[Stored data entries]
theorem hotPointBars_eq_false {s : State} {x : Svc} {i : Fin 32} :
    hotPointBars s x i = false ↔ ∀ r, s.pointRec i = some r → effHas s r.hot x = true →
      ((s.point i).sensed = .at1 ∨ (s.point i).sensed = .at2) ∧ (s.exp r.drive.exp).health ≠ .faulted := by
  have settled (d : Sensed) : unsettledSensed d = false ↔ d = .at1 ∨ d = .at2 := by cases d <;> simp [unsettledSensed]
  unfold hotPointBars
  cases s.pointRec i with
  | none => simp
  | some r => simp [← settled]

theorem r4Pending_eq_false {s : State} :
    r4Pending s = false ↔ (∀ q ∈ s.bus.queue, claimR4 q = false) ∧ ∀ c, s.bus.current = some c → txnR4 c.txn = false := by
  unfold r4Pending
  cases s.bus.current <;> simp

theorem pointsPass_iff {s : State} {x : Svc} {p : Pattern} :
    pointsPass s x p = true ↔
      (∀ (i : Fin 32) pos, p.map[i] = some pos →
        (s.pointRec i).isSome = true ∧ (s.point i).commanded = some pos ∧ sensedAt (s.point i).sensed pos = true) ∧
      (∀ i r, s.pointRec i = some r → effHas s r.hot x = true →
        ((s.point i).sensed = .at1 ∨ (s.point i).sensed = .at2) ∧ (s.exp r.drive.exp).health ≠ .faulted) ∧
      (∀ q ∈ s.bus.queue, claimR4 q = false) ∧ ∀ c, s.bus.current = some c → txnR4 c.txn = false := by
  simp only [pointsPass, Bool.and_eq_true, Bool.not_eq_true', List.all_eq_true, List.mem_finRange, true_implies,
    mapInPlace_iff, hotPointBars_eq_false, r4Pending_eq_false, and_assoc]

theorem entryCheck_of_none {s : State} {x : Svc} (h : inForcePattern s x = none) : entryCheck s x = .noPattern := by
  simp [entryCheck, h]

theorem entryCheck_of_some {s : State} {x : Svc} {p : Pattern} (h : inForcePattern s x = some p) :
    entryCheck s x =
      if pointsPass s x p = true then (if interlockHolds s x = true then .interlocks else .pass) else .points := by
  simp [entryCheck, h]

/-- An entry check passes only with every interlock of the effective mask CLOSED (R46). -/
theorem interlockHolds_of_pass {s : State} {x : Svc} (h : entryCheck s x = .pass) : interlockHolds s x = false := by
  cases hp : inForcePattern s x with
  | none => rw [entryCheck_of_none hp] at h; cases h
  | some p =>
    rw [entryCheck_of_some hp] at h
    by_contra hi
    rw [Bool.not_eq_false] at hi
    rw [if_pos hi] at h
    split at h <;> cases h

/-! ## Entry to VERIFYING -/

/-- Everything entry to VERIFYING does, where the entry check passes (R46, R115, R128). -/
theorem enterVerifying_eq {s : State} {x : Svc} {p : Pattern} (hp : inForcePattern s x = some p)
    (hi : interlockHolds s x = false) :
    enterVerifying x s =
      (let t : State :=
        { s with
          svcs := s.svcs.set x
            { s.svc x with
              state := .verifying, hold := none, causes := ⟨true, false, false, false⟩, permit := true
              ceiling := p.power * p.cutback / 100, cut := decide (p.power * p.cutback / 100 < p.power)
              edges := edgesTo (s.svc x) true (decide (p.power * p.cutback / 100 < p.power)) }
          tables := s.tables.set x (freshTable s x p) }
       if p.power * p.cutback / 100 = (s.svc x).ceiling then t
       else post (.ceilingChanged x (s.svc x).inForce (p.power * p.cutback / 100)) t) := by
  simp only [enterVerifying, hp]
  generalize hu : (s.setSvc x
    { s.svc x with state := .verifying, hold := none, causes := { Causes.empty with verify := true } }).setTable x
      (freshTable s x p) = u
  have hv : u.svc x = { s.svc x with state := .verifying, hold := none, causes := { Causes.empty with verify := true } } := by
    subst hu; simp
  have hpu : inForcePattern u x = some p := by
    rw [← hp, inForcePattern, inForcePattern, hv]
    subst hu
    rfl
  have hpermit : permitLevel u x = true := by
    have : interlockHolds u x = interlockHolds s x := by subst hu; rfl
    simp [permitLevel, this, hi, hv, onOrNearAir]
  have hceiling : ceilingUnder u x true = p.power * p.cutback / 100 := by
    simp [ceilingUnder, hpu, hv, anyCause, cutbackLevel]
  have hcut : cutLevel u x true (p.power * p.cutback / 100) = decide (p.power * p.cutback / 100 < p.power) := by
    simp [cutLevel, hpu]
  rw [outputs_eq]
  simp only [hpermit, hceiling, hcut, hv]
  subst hu
  simp only [State.setSvc, State.setTable, Per.set_set]
  rfl

end Sys2Proof.Machine

namespace Sys2Proof.Proofs

open Sys2Proof.Machine

/-- Settles O36: the new levels are those `outputs_eq` names, and the edges are read off by how the permit moves. -/
theorem outputsFollowTheState : Obligations.OutputsFollowTheState := by
  intro x s
  refine ⟨permitLevel s x, ceilingUnder s x (permitLevel s x),
    cutLevel s x (permitLevel s x) (ceilingUnder s x (permitLevel s x)), _, permitLevel_iff, fun h => ?_,
    fun p h hp => ?_, fun h hv => ?_, fun h hv => ?_, fun h => edgesTo_level _ h, outputs_eq x s⟩
  · simp [h]
  · have hc : ceilingUnder s x true = if anyCause (s.svc x).causes = true then p.power * p.cutback / 100 else p.power := by
      simp [ceilingUnder, hp, cutbackLevel]
    rw [h, hc, ne_eq, ← anyCause_eq_false]
    exact ⟨fun ha => by simp [ha], fun ha => by simp [ha], by simp [cutLevel, hp]⟩
  · rw [h]; exact edgesTo_rise _ hv
  · rw [h]; exact edgesTo_fall _ hv

/-- Settles O37: what `toHeld_eq` says, field by field, and the two services judged one after the other. -/
theorem heldWithdrawsThePermit : Obligations.HeldWithdrawsThePermit := by
  refine ⟨fun x cause s => ⟨toHeld_svc_same x cause s, toHeld_svc_other cause s (by cases x <;> decide), ?_, ?_, ?_⟩,
    fun i s reached hr => ?_⟩
  · rw [toHeld_eq]
  · rw [toHeld_eq]
  · rw [toHeld_eq]
    split <;> simp
  · have at' (x : Svc) : reached x = disturbs s i x := Bool.eq_iff_iff.2 ((hr x).trans disturbs_iff.symm)
    generalize ht : post (.pointDisturbed i (s.point i).sensed) s = t
    generalize hu : disturbService i .a t = u
    have siteT : KeepsSite s t := ht ▸ keepsSite_post _ _
    have aT : disturbs t i .a = reached .a := by rw [at', disturbs_of_site i siteT (by simp [← ht])]
    have u_eq : u = if reached .a = true then toHeld .a .pointDisturbed t else t := by rw [← hu, disturbService_eq, aT]
    have bU : u.svc .b = s.svc .b := by
      rw [u_eq]
      split
      · rw [toHeld_svc_other _ _ (by decide)]; simp [← ht]
      · simp [← ht]
    have siteU : KeepsSite s u := by
      rw [u_eq]
      split
      · exact siteT.trans (keepsSite_toHeld _ _ _)
      · exact siteT
    have whole : disturb i s = if reached .b = true then toHeld .b .pointDisturbed u else u := by
      rw [at', ← disturbs_of_site i siteU bU, ← disturbService_eq, disturb, ht, hu]
    refine ⟨fun t' u' ht' hu' => ?_, fun x => ⟨fun h => ?_, fun h => ?_⟩, fun ok hok => ?_⟩
    · subst ht'
      rw [hu', ← u_eq, whole]
    · cases x with
      | a =>
        have : (disturb i s).svc .a = u.svc .a := by
          rw [whole]
          split
          · exact toHeld_svc_other _ _ (by decide)
          · rfl
        rw [this, u_eq, if_pos h, toHeld_svc_same]
        exact ⟨rfl, rfl, rfl⟩
      | b =>
        rw [whole, if_pos h, toHeld_svc_same]
        exact ⟨rfl, rfl, rfl⟩
    · cases x with
      | a =>
        have hua : u.svc .a = s.svc .a := by rw [u_eq, if_neg (by simp [h])]; simp [← ht]
        rw [whole]
        split
        · rw [toHeld_svc_other _ _ (by decide), hua]
        · exact hua
      | b => rw [whole, if_neg (by simp [h]), bU]
    · have judged : isDisturbed s i = true ↔ ¬ ok := by
        rw [hok, isDisturbed_iff, ← agrees_iff]
        simp
      exact ⟨fun h => if_neg fun hd => judged.1 hd h, fun h => if_pos (judged.2 h)⟩

/-- Settles O38: the parts of the entry check in their order, and what entry to VERIFYING does. -/
theorem entryCheckDecidesTheState : Obligations.EntryCheckDecidesTheState := by
  refine ⟨fun x s => ⟨fun hnone => ⟨?_, fun t ht => ?_⟩, fun p hp pointsOk interlocksOk hpts hilk => ?_⟩, fun x p s hp hpass => ?_⟩
  · rw [throughEntryCheck, entryCheck_of_none hnone]
    rfl
  · have whole : throughEntryCheck x s =
        if 0 = (s.svc x).ceiling then t else post (.ceilingChanged x (s.svc x).inForce 0) t := by
      rw [throughEntryCheck, entryCheck_of_none hnone]
      simp only [toUndetermined]
      rw [outputs_of_low (State.svc_setSvc_same _ _ _) rfl, ht]
      simp only [State.setSvc, Per.set_set]
      rfl
    exact ⟨fun h => whole.trans (if_pos h.symm), fun h => whole.trans (if_neg fun e => h e.symm)⟩
  · rw [← pointsPass_iff] at hpts
    rw [← interlockHolds_eq_false] at hilk
    rw [throughEntryCheck, entryCheck_of_some hp]
    refine ⟨fun h => ?_, fun h h' => ?_, fun h h' => ?_⟩
    · rw [if_neg fun e => h (hpts.2 e)]
    · rw [if_pos (hpts.1 h), if_pos (by simpa [hilk] using h')]
    · rw [if_pos (hpts.1 h), if_neg (by simp [hilk.1 h'])]
  · have whole := enterVerifying_eq hp (interlockHolds_of_pass hpass)
    have other : otherSvc x ≠ x := by cases x <;> decide
    have hsvc : (enterVerifying x s).svc x =
        { s.svc x with
          state := .verifying, hold := none, causes := ⟨true, false, false, false⟩, permit := true
          ceiling := p.power * p.cutback / 100, cut := decide (p.power * p.cutback / 100 < p.power)
          edges := edgesTo (s.svc x) true (decide (p.power * p.cutback / 100 < p.power)) } := by
      rw [whole]; dsimp only; split <;> simp [State.svc]
    have htable : (enterVerifying x s).table x = freshTable s x p := by
      rw [whole]; dsimp only; split <;> simp [State.table]
    refine ⟨hsvc, htable, ?_, fun t ht => ?_⟩
    · rw [whole]; dsimp only
      split <;> simp [State.svc, Per.get_set_other _ _ other.symm]
    · have same : t = { s with
          svcs := s.svcs.set x
            { s.svc x with
              state := .verifying, hold := none, causes := ⟨true, false, false, false⟩, permit := true
              ceiling := p.power * p.cutback / 100, cut := decide (p.power * p.cutback / 100 < p.power)
              edges := edgesTo (s.svc x) true (decide (p.power * p.cutback / 100 < p.power)) }
          tables := s.tables.set x (freshTable s x p) } := by
        rw [ht, hsvc, htable]
      rw [whole, same]
      exact ⟨fun h => if_pos h, fun h => if_neg h⟩

end Sys2Proof.Proofs
end

section
/-! PROOFS. The interlock pins and the posted records (O34, O35): what a sample, an accepted level and a change of state do,
and the queues, the bytes and the fields of a record. -/

namespace Sys2Proof.Machine

/-! ## Masks -/

theorem maskHas_iff {m : Mask} {x : Svc} : maskHas m x = true ↔ m = .ab ∨ m = .a ∧ x = .a ∨ m = .b ∧ x = .b := by
  cases m <;> cases x <;> decide

theorem present_iff {s : State} {x : Svc} : present s x = true ↔ x = .a ∨ s.twoServices = true := by simp [present]

theorem effHas_iff {s : State} {m : Mask} {x : Svc} : effHas s m x = true ↔ maskHas m x = true ∧ present s x = true := by
  simp [effHas]

theorem effHas_of_site {s t : State} (m : Mask) (x : Svc) (site : KeepsSite s t) : effHas t m x = effHas s m x := by
  simp only [effHas, present, site.twoServices]

theorem hotHas_iff {s : State} {i : Fin 32} {x : Svc} :
    hotHas s i x = true ↔ ∃ r, s.pointRec i = some r ∧ effHas s r.hot x = true := by
  unfold hotHas
  cases s.pointRec i <;> simp

/-! ## A change of an interlock handed on -/

theorem handOn_of_opened {k : Fin 4} {left : InterlockState} {m : Mask} {s : State} (hl : left = .closed)
    (h : (s.interlock k).state = .opened) :
    handOn k left m s = engineInterlock k (interlockHold k .b (interlockHold k .a s)) := by
  simp [handOn, hl, h]

theorem handOn_of_closed {k : Fin 4} {left : InterlockState} {m : Mask} {s : State} (h : (s.interlock k).state = .closed) :
    handOn k left m s = engineInterlock k (exitMask m s) := by
  simp [handOn, h]

theorem handOn_of_other {k : Fin 4} {left : InterlockState} {m : Mask} {s : State}
    (h : (s.interlock k).state = .latched ∨ left ≠ .closed ∧ (s.interlock k).state = .opened) :
    handOn k left m s = engineInterlock k s := by
  rcases h with h | ⟨hl, h⟩
  · simp [handOn, h]
  · simp [handOn, hl, h]

theorem exitMask_eq (m : Mask) (s : State) :
    exitMask m s =
      (let t := if effHas s m .a = true then autoExit .a s else s
       if effHas s m .b = true then autoExit .b t else t) := by
  simp only [exitMask]
  split
  · rw [effHas_of_site m .b (keepsSite_autoExit _ _)]
  · rfl

/-! ## Who is reached -/

theorem interlockCovers_iff {s : State} {k : Fin 4} {x : Svc} :
    interlockCovers s k x = true ↔ ∃ c, s.interlockRec k = some c ∧ effHas s c.mask x = true := by
  unfold interlockCovers
  cases s.interlockRec k <;> simp

theorem checkReads_iff {s : State} {x : Svc} {i : Fin 32} :
    checkReads s x i = true ↔ hotHas s i x = true ∨ ∃ p, inForcePattern s x = some p ∧ (p.map[i]).isSome = true := by
  unfold checkReads
  cases inForcePattern s x <;> simp

/-! ## Samples -/

theorem nextInterlock_eq (c : InterlockSettings) (st : InterlockState) (high : Bool) :
    nextInterlock c st (pinOpen c high) =
      if high = c.activeHigh then .opened
      else if st = .opened then (if c.latched then .latched else .closed) else st := by
  by_cases h : high = c.activeHigh
  · simp [pinOpen, h, nextInterlock]
  · have hb : (high == c.activeHigh) = false := by simpa using h
    cases st <;> simp [pinOpen, h, hb, nextInterlock]

/-! ## Posted records -/

theorem delivered_eq (routes : Vector PortSet 32) (e : Event) (port : PortId) :
    delivered routes e port = (match port with
      | .site => (routeOf routes e).site
      | .a => (routeOf routes e).a && decide (eventService e ≠ some .b)
      | .b => (routeOf routes e).b && decide (eventService e ≠ some .a)) := by
  have ne (x : Svc) : (eventService e != some x) = decide (eventService e ≠ some x) := Bool.eq_iff_iff.2 (by simp)
  cases port
  · exact congrArg ((routeOf routes e).a && ·) (ne .b)
  · exact congrArg ((routeOf routes e).b && ·) (ne .a)
  · rfl

theorem post_of_held {e : Event} {s : State} (h : s.phase = .resetHeld) : post e s = s := if_pos h

theorem post_ports_get {e : Event} {s : State} (h : s.phase ≠ .resetHeld) (port : PortId) :
    (post e s).ports.get port = offer s e port { event := e, stamp := s.clock.time } := by
  rw [post, if_neg h]
  cases port <;> rfl

end Sys2Proof.Machine

namespace Sys2Proof.Proofs

open Sys2Proof.Machine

=== THE PROBLEM ===
Whenever a line in the data holds "then", copy that line.

=== ANSWER TO THIS TASK ===
      if pointsPass s x p = true then (if interlockHolds s x = true then .interlocks else .pass) else .points := by
       if p.power * p.cutback / 100 = (s.svc x).ceiling then t
  · have hc : ceilingUnder s x true = if anyCause (s.svc x).causes = true then p.power * p.cutback / 100 else p.power := by
    have u_eq : u = if reached .a = true then toHeld .a .pointDisturbed t else t := by rw [← hu, disturbService_eq, aT]
    have whole : disturb i s = if reached .b = true then toHeld .b .pointDisturbed u else u := by
        if 0 = (s.svc x).ceiling then t else post (.ceilingChanged x (s.svc x).inForce 0) t := by
      (let t := if effHas s m .a = true then autoExit .a s else s
       if effHas s m .b = true then autoExit .b t else t) := by
      if high = c.activeHigh then .opened
      else if st = .opened then (if c.latched then .latched else .closed) else st := by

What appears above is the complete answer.